The main question before the Supreme Court is “whether the emissions controls imposed by the [Good Neighbor] Rule are reasonable regardless of the number of states subject to the Rule.” If a majority of the justices decide that the E.P.A. plan is too expensive or too onerous, they could halt the plan while the D.C. Circuit hears full arguments. This is known as a stay, that is, a temporary halt on the E.P.A.

On the other hand, if a majority rules that the E.P.A. has overstepped its authority, as in the past two years, the justices may simply end the good neighbor rule. Pollutants like ozone have a negative effect on those with asthma, and other respiratory conditions like bronchitis and emphysema. We may know more after Feb. 21.

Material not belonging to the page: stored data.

-- ==== Sys2Proof/Tests/Slice0.lean ====
section
/-! SUPPORT. Tests: ill-formed commands that the check refuses, the spec's worked examples, and for every statement with hypotheses
small states that meet them. `h` is the statement itself; each witness applies it, so its hypotheses hold there. -/
namespace Sys2Proof.Tests
open Sys2Proof Sys2Proof.Machine
set_option maxRecDepth 20000
set_option exponentiation.threshold 2000

/-! ### Small states -/

/-- A line is whole where its parts can be checked. -/
theorem wholeOf {m : Mach} {o : Nat}
    (h : (decide (m.hw.storeWord (o / 64 * 64) = none ∧ m.hw.revIn o = []) && m.copyGood (domeMap m.hw o).prim (domeMap m.hw o).addr &&
      (domeMap m.hw o).mirror.all (fun c => m.copyGood c (domeMap m.hw o).addr)) = true) : m.wholeLine o := by
  simp only [Bool.and_eq_true, decide_eq_true_eq, Option.all_eq_true] at h
  exact ⟨h.1.1.1, h.1.1.2, h.1.2, fun c hc => h.2 c hc⟩

/-- A ring in the scratchpad takes a write at once. -/
theorem slotSp {m : Mach} {r : Nat} (h : m.hw.fget F.DM_RCFG_LOC r = 0) : m.slotOpen r := Or.inl h
/-- A small state: the effect of `f` on a machine in FEED-OFF. -/
def wit (f : Hw → Hw) : State := { State.reset with mach := { State.reset.mach with hw := f Hw.reset } }

/-- A machine in FEED-OFF with other memories. -/
def witMem (g : Mem → Mem) (s : State) : State := { s with mach := { s.mach with mem := g s.mach.mem } }

/-- Octet 0 holds four ports: P00 HOST and P01 DOWN. -/
def ports (h : Hw) : Hw :=
  { (h.fset F.FP_PCFG_ROLE 0 1).fset F.FP_PCFG_ROLE 1 2 with fp := { h.fp with layout := [(0, 1)] } }

/-- A pool LD instance of host port 0, vPPB `v`, in state `st`: 128 extents, its table at Dome page 12288. -/
def poolEnt (st v : Nat) : Nat := st + v * 2 ^ 14 + 128 * 2 ^ 36 + 12288 * 2 ^ 64

/-- Tenant 5 is a pool LD instance in state `st`. -/
def wTen (st : Nat) : State := wit (fun h => h.setEnt 5 (poolEnt st 3))

/-- Tenant 5 is BOUND, and BD_TTDATA0-3 hold its entry with HOSTPRIV set. -/
def wWrite : State := wit (fun h => stageEnt (poolEnt 2 3 + 8) (h.setEnt 5 (poolEnt 2 3)))

/-- A tenant table entry of DOWN port 1 is staged for host port 0. -/
def wBind : State := wit (fun h => stageEnt (2 * 2 ^ 5 + 3 * 2 ^ 14 + 2 ^ 23) (ports h))

/-- BUSY of BD_TTSTAT is 1. -/
def wTtBusy : State := wit (fun h => h.fset F.BD_TTSTAT_BUSY 0 1)

/-- Tenant 5 in state `st` with a running sequence. -/
def wSeq (st : Nat) (unbind flushing : Bool) : State :=
  wit (fun h => let h1 := h.setEnt 5 (poolEnt st 3); { h1 with bd := { h1.bd with seqs := [(5, ⟨unbind, 100, flushing⟩)] } })

/-- Tenant 5 has one write under the drain mark that is still to become visible. -/
def wDrain : State :=
  wit (fun h => let h1 := (h.setEnt 5 (poolEnt 2 3)).fset F.BD_TDRAIN_OUT 5 1
                { h1 with bd := { h1.bd with writes := [⟨5, 9, true, false, .cmp, 0, false⟩] } })

/-- Fields set one after the other. -/
def sets (l : List (Fld × Nat × Nat)) (h : Hw) : Hw := l.foldl (fun h x => h.fset x.1 x.2.1 x.2.2) h

/-- The binding state changed. -/
def onBd (f : BdState → BdState) (h : Hw) : Hw := { h with bd := f h.bd }

/-- Two commands: one runs, one waits. -/
def wFm : State := wit (fun h => onBd (fun b => { b with cmdq := [.policy 1 0] }) (h.fset F.BD_TTSTAT_BUSY 0 1))

/-- Ports as in `ports`; tenant 5 is BOUND at vPPB 3 of port 0; commands `q` wait. -/
def wVppb (q : List FmCmd) : State := wit (fun h => onBd (fun b => { b with cmdq := q }) ((ports h).setEnt 5 (poolEnt 2 3)))

/-- Dome of 17 extents of 2 MiB with its store in the last one, READY. -/
def dome (h : Hw) : Hw := sets [(F.DD_TTSFIRST_VAL, 0, 16), (F.DD_DOMEEXT_VAL, 0, 25), (F.DD_STAT_READY, 0, 1), (F.DD_STAT_GRPUSE, 0, 1)] h

/-- The policy record of vPPB 4 of port 0: a pool instance whose table fills the store, no add. -/
def wRec : Nat := 4 * 2 ^ 8 + 2 ^ 17 * 2 ^ 32 + 3 * 2 ^ 128 + 2 ^ 160

/-- A module with that record alone. -/
def wPol : State := wit (fun h => onBd (fun b => { b with policies := [wRec] }) (dome (ports h)))

/-- Tenant 5 of a pool of 16 free extents. -/
def wAdd : State := wit (fun h => (dome (ports h)).setEnt 5 (poolEnt 2 3))

/-- Tenant 5 with extent table entry 7 holding `x`. -/
def wEt (x : Nat) (f : Hw → Hw) : State :=
  witMem (fun m => { m with dome := writeLE 0 [] (12288 * 4096 + 16 * 7) x 16 }) (wit (fun h => f ((dome (ports h)).setEnt 5 (poolEnt 2 3))))

/-- An add of extent 7 that awaits the host. -/
def wAddRec : AddRec := ⟨5, 9, false, 0, [], [], [⟨7, 3⟩], 0, false, false, [⟨9, 7, 1⟩]⟩

/-- Extent 7 of tenant 5 is pending on local extent 3. -/
def wAnswer : State :=
  wEt (etMake false true false 3) (fun h => (onBd (fun b => { b with adds := [wAddRec] }) h).setArec 3 ⟨1, false, false, false⟩)

/-- Extent 7 of tenant 5 is backed by local extent 3; releases in progress `r`. -/
def wRel (r : List RelRec) : State :=
  wEt (etMake true false false 3) (fun h =>
    (sets [(F.BD_TDRAIN_VIS, 5, 1)] (onBd (fun b => { b with rels := r }) h)).setArec 3 ⟨1, false, false, false⟩)

/-- Local extent 3 waits for its zeroing. -/
def wZero : State := wit (fun h => { (h.setArec 3 ⟨0, false, true, false⟩) with dm := { h.dm with zero := [3], zeroed := [3] } })

/-- Peer 2 is ALIVE; BINDCNT of extent 3 is `n`; a DEC awaits the answer with tag 9. -/
def wAlloc (n : Nat) : State :=
  wit (fun h => onBd (fun b => { b with allocs := [⟨3, 2, 9, 2 * 2 ^ 22, 1, 5⟩], rels := [⟨5, 7, 2 * 2 ^ 22, 3⟩] })
    (((sets [(F.SL_STKSTAT_ALIVE, 0, 4)] (dome h))).setArec 3 ⟨n, false, false, false⟩))

/-- Both copies of the allocation record of local extent 3 read as poison. -/
def wRecPois : State :=
  witMem (fun m => { m with lines := [(43690, ⟨false, true⟩), (6 * 2 ^ 40 + 43690, ⟨false, true⟩)] }) (wAlloc 0)

/-- An ACTIVE module. -/
def active (h : Hw) : Hw := sets [(F.CK_PWRSTAT_STATE, 0, 3)] h

/-- The management access state changed. -/
def onMg (f : MgState → MgState) (h : Hw) : Hw := { h with mg := f h.mg }

/-- An ACTIVE module, the window port set for a single 8-byte access. -/
def wMg (f : Hw → Hw) : State := wit (fun h => f (sets [(F.WIN_CTRL_SIZE, 0, 1)] (active h)))
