/-- How far the open write frame has come: only its address, its command byte, or its length byte too (R190, R192). -/
inductive RxPhase where
  | address
  | command
  | length
  deriving DecidableEq, Repr

/-- The frame receive buffer (R188): the address, command and length bytes as received, and the payload bytes. -/
structure FrameBuffer where
  address : Option Byte
  command : Option Byte
  length : Option Byte
  payload : List Byte
  deriving DecidableEq, Repr

/-- A request in flight (R188): one that is not completed at the event at which it is taken. The message of a MAKE_TAG or
CHECK_TAG stays in the frame receive buffer (R47). -/
inductive Request where
  | makeTag (slot : Nat) (expected : Option Nat)
  | checkTag (slot generation counter : Nat) (tag : Tag)
  | pin (slot : Nat)
  | unpin (slot : Nat)
  | cancel (sequence : Nat)
  deriving DecidableEq, Repr

/-- The reply buffer (R188). -/
inductive ReplyBuffer where
  | noReply
  | notReady
  | reply (status : Status) (payload : List Byte)
  deriving DecidableEq, Repr

/-- A timer of the manual: its durations decide only when its own event comes (00_scope, characteristics), so it is held as
stopped or running (log entry 3). -/
inductive Timer where
  | stopped
  | running
  deriving DecidableEq, Repr

/-- The answer a port drove on SDA at the ninth clock of the last byte it answered (R189, R190). -/
inductive Answer where
  | ack
  | nack
  deriving DecidableEq, Repr

/-- The port record (R188). `sending` and `answer` are what the port drives on SDA: the bytes fixed for the read in progress
or the last one (R196), after which it sends FFh (`PortRecord.sends`), and the last acknowledge. -/
structure PortRecord where
  framing : Framing
  address : BitVec 7
  latch : Bool
  byteCount : Nat
  phase : RxPhase
  buffer : FrameBuffer
  request : Option Request
  reply : ReplyBuffer
  lastRefusal : Status
  busTimer : Timer
  stretchTimer : Timer
  sending : List Byte
  answer : Option Answer
  deriving DecidableEq, Repr

/-- The port record as an abort leaves it (R168, R188). The address is 4Ah until start-up samples ADRx. -/
def PortRecord.cleared : PortRecord :=
  { framing := .idle, address := 0x4A, latch := false, byteCount := 0, phase := .address,
    buffer := ⟨none, none, none, []⟩, request := none, reply := .noReply, lastRefusal := .ok,
    busTimer := .stopped, stretchTimer := .stopped, sending := [], answer := none }

/-! ## Renewal engine and commit (chapters 4 and 5) -/

/-- Life-cycle state (R160). -/
inductive LifeCycle where
  | factory
  | operational
  | retired
  deriving DecidableEq, Repr
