/-- PIN granted as it is taken (R15, R16), by the first check that fails; on a slot with no pin it is set with end T + pin ticks, and the
holder's own pin is confirmed unchanged. -/
def Obligations.PinTable : Prop :=
  ∀ (p : Port) (s : State) (slot : Nat), s.Holds p 0x12 → s.EngineIdle → s.supply.run ≠ .flush →
    pinFrame (s.payload p) = .ok slot →
    let refused (e : Status) : Prop := exec (.pin p) s = .next ((s.answered p e []).turnTo p)
    (s.supply.lifeCycle = .retired → refused .retired) ∧
    (s.supply.lifeCycle ≠ .retired → s.supply.run = .fault → refused .fault) ∧
    (s.supply.lifeCycle ≠ .retired → s.supply.run ≠ .fault → 24 ≤ slot → refused .noSlot) ∧
    ∀ i : Fin 24, s.supply.lifeCycle ≠ .retired → s.supply.run ≠ .fault → slot = i.val →
      let usable := (s.slot i).role = .issue ∨ (s.slot i).role = .accept
      (¬ usable → refused .wrongRole) ∧
      (usable → (s.slot i).userMap.has p = false → refused .notUser) ∧
      (usable → (s.slot i).userMap.has p = true → (∀ k ∈ (s.slot i).current, k.state ≠ .live) → refused .noKey) ∧
      ∀ k y, usable → (s.slot i).userMap.has p = true → (s.slot i).current = some k → k.state = .live →
        (s.slot i).policy = some y →
        (y.pinTicks = 0 → refused .notPinnable) ∧
        (y.pinTicks ≠ 0 → s.activationDue i = true → refused .activationDue) ∧
        (∀ h, y.pinTicks ≠ 0 → s.activationDue i = false → (s.slot i).pin = some h → h.holder ≠ p → refused .pinnedElsewhere) ∧
        (∀ h, y.pinTicks ≠ 0 → s.activationDue i = false → (s.slot i).pin = some h → h.holder = p →
          exec (.pin p) s = .next ((s.answered p .ok (beBytes 2 h.generation ++ beBytes 5 h.pinEnd)).turnTo p)) ∧
        (y.pinTicks ≠ 0 → s.activationDue i = false → (s.slot i).pin = none →
          exec (.pin p) s =
            .next (((s.setSlot i { s.slot i with pin := some ⟨p, k.generation, s.time.t + y.pinTicks⟩ }).answered p .ok
              (beBytes 2 k.generation ++ beBytes 5 (s.time.t + y.pinTicks))).turnTo p))

/-- UNPIN granted as it is taken (R18): the refusals in order; the holder's pin is removed, and the commit start test is made at that
event (R105). -/
def Obligations.UnpinTable : Prop :=
  ∀ (p : Port) (s : State) (slot : Nat), s.Holds p 0x13 → s.EngineIdle → s.supply.run ≠ .flush →
    pinFrame (s.payload p) = .ok slot →
    let refused (e : Status) : Prop := exec (.unpin p) s = .next ((s.answered p e []).turnTo p)
    (s.supply.lifeCycle = .retired → refused .retired) ∧
    (s.supply.lifeCycle ≠ .retired → s.supply.run = .fault → refused .fault) ∧
    (s.supply.lifeCycle ≠ .retired → s.supply.run ≠ .fault → 24 ≤ slot → refused .noSlot) ∧
    ∀ i : Fin 24, s.supply.lifeCycle ≠ .retired → s.supply.run ≠ .fault → slot = i.val →
      ((s.slot i).userMap.has p = false → refused .notUser) ∧
      ((s.slot i).userMap.has p = true → (∀ h ∈ (s.slot i).pin, h.holder ≠ p) → refused .notPinned) ∧
      (∀ h, (s.slot i).userMap.has p = true → (s.slot i).pin = some h → h.holder = p →
        let u := ((s.setSlot i { s.slot i with pin := none }).answered p .ok []).turnTo p
        exec (.unpin p) s = .next u.commitStart.settle ∧
        (s.renewal.activation = false ∨ s.renewal.state ≠ .armed → exec (.unpin p) s = .next u))

/-! ## Checking -/

/-- AUTHENTICATOR_CHECK and the consuming of the sequence (R43, R60, R62, R81, R91, R95, R146, R147, R204). Under slot 0's key a tag over the batch
sequence and message that agrees has the FLOOR record that consumes the sequence handed over; one that differs, or a slot 0 that was not LIVE
at the grant, refuses the batch BAD_AUTH; the result of a batch that has ended is discarded. At the completion of that FLOOR record F0 and P
take the sequence, and a LIVE cell at LIMIT becomes SPENT with its demand, whatever became of the batch; a batch still in checking then drops
its steps' payload bytes and takes its first step in hand. The record is live where slot 0's SLOT record names its generation, the one before
it is stale, and the write position moves on. That F0 takes the sequence even where it lies below F0, that a CEILING and a FLOOR share one
key, and the byte order within the header block are the model's readings (log entries 18, 43, 44). -/
def Obligations.AuthenticatorCheckTable : Prop :=
  (∀ (s : State) (live : Bool) (q : Nat) (msg : List Byte) (tag : Tag) (key : Option (Nat × Fin 3)),
    s.engine = some (.check live (.authenticator q msg tag) key) →
    let free := ({ s with engine := none } : State)
    let agrees := ∃ g bank, key = some (g, bank) ∧ tagOver (s.journal.keyAt 0 bank) 0 g q msg = tag
    (live = false → exec .authenticatorCheck s = .next free.settle) ∧
    (∀ g bank, live = true → agrees → key = some (g, bank) → s.supply.run = .run →
      exec .authenticatorCheck s = .next ((({ free with
        renewal := { s.renewal with checking := some .floorWrite } } : State).handed
          (.append (.floor 0 g s.renewal.sequence none)) (.checkFloor true)).settle)) ∧
    (live = true → ¬ agrees → ∃ u : State, exec .authenticatorCheck s = .next u.settle ∧ u.renewal.state = .idle ∧
      u.renewal.result = ⟨s.renewal.sequence, .refused .badAuth, s.renewal.outcomes⟩ ∧ u.f0 = s.f0 ∧
      (∀ i, u.slot i = { s.slot i with next := none }) ∧ u.engine = none ∧ u.commit = s.commit ∧ u.time = s.time ∧
      u.supply = s.supply ∧ u.portM = s.portM ∧ u.portL = s.portL ∧
      u.journal.ring = s.journal.ring ∧ u.journal.banks = s.journal.banks ∧
      u.queueM = arrive s.queueM ⟨.batchRefused, none, none, some s.renewal.sequence, s.time.t⟩ ∧
      u.queueL = arrive s.queueL ⟨.batchRefused, none, none, some s.renewal.sequence, s.time.t⟩)) ∧
  ∀ (s : State) (live : Bool) (g v : Nat) (k : Current) (rest : List Entry),
    s.journal.queue = ⟨.append (.floor 0 g v none), .checkFloor live⟩ :: rest → s.journal.toCopy = none → s.journal.place = [] →
    (s.slot 0).current = some k → k.generation = g →
    ∃ j : Journal, j.queue = rest ∧ j.place = [] ∧ j.failures = 0 ∧ j.banks = s.journal.banks ∧
      s.journal.AppendStands true (.floor 0 g v none) j ∧
      let full := k.state = .live ∧ v = LIMIT
      let c := { s.slot 0 with current := some { k with counters := .floor v v, state := if full then .spent else k.state } }
      let stored := ({ s with journal := j } : State)
      let u := if full then stored.slotDemand 0 c ⟨.spent, some 0, some g, none, s.time.t⟩ else stored.setSlot 0 c
      let stripped : Renewal := { s.renewal with buffer := s.renewal.buffer.map fun (x : StepRecord) => { x with bytes := [] } }
      exec .writeComplete s = .next (if live then State.stepsFrom { u with renewal := stripped } 0 else u).settle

Jack Fruchtman, who lives in Aquinnah, is preparing a fourth edition of his “The Supreme Court and Constitutional Law.”


  1. EPA with a relatively modest charter has become too powerful. It is now claiming unrestrained authority with regulations that have major negative consequences for the American economy with little or no accountability to Congress. It is about usurping the authority of Congress to make law. Whatever the EPA proclaims is within its orbit can be debated in Congress. It should be one of our top priorities to reassert Congress as the originator of laws and reestablish congressional accountability for regulations issued by federal agencies.

    • The Trump had four years to eviscerate the EPA.
      What happened?
      Was he a weak leader?
      Or was he just to focused on completing the Trump Wall .

  2. Andy— Have you ever heard of Toms River N.J ?
    Your buddies in the chemical industry dumped millions
    of gallons of highly toxic waste products into the sandy
    soil of N.J in the 60’s and 70’s before a relatively weak
    EPA started to regulate
    such egregious practices. The hundreds of childhood
    cancers and deaths that resulted from that practice
    are still ongoing to this day. And Just in case you are curious
    about it, many of those childhood cancers started in the womb.
    There is more to our society than profit for business.
    If it were up to you, most rivers in this country would
    occasionally catch on fire, and we wouldn’t be able to
    see the windmills through the smog.

  3. Was the EPA restrained from 2017 through 2021?
    Did the Republican Congress reestablish congressional accountability for regulations issued by federal agencies?
    Who has the leadership qualities to squash the EPA?
    Does he need four more years to get the job done?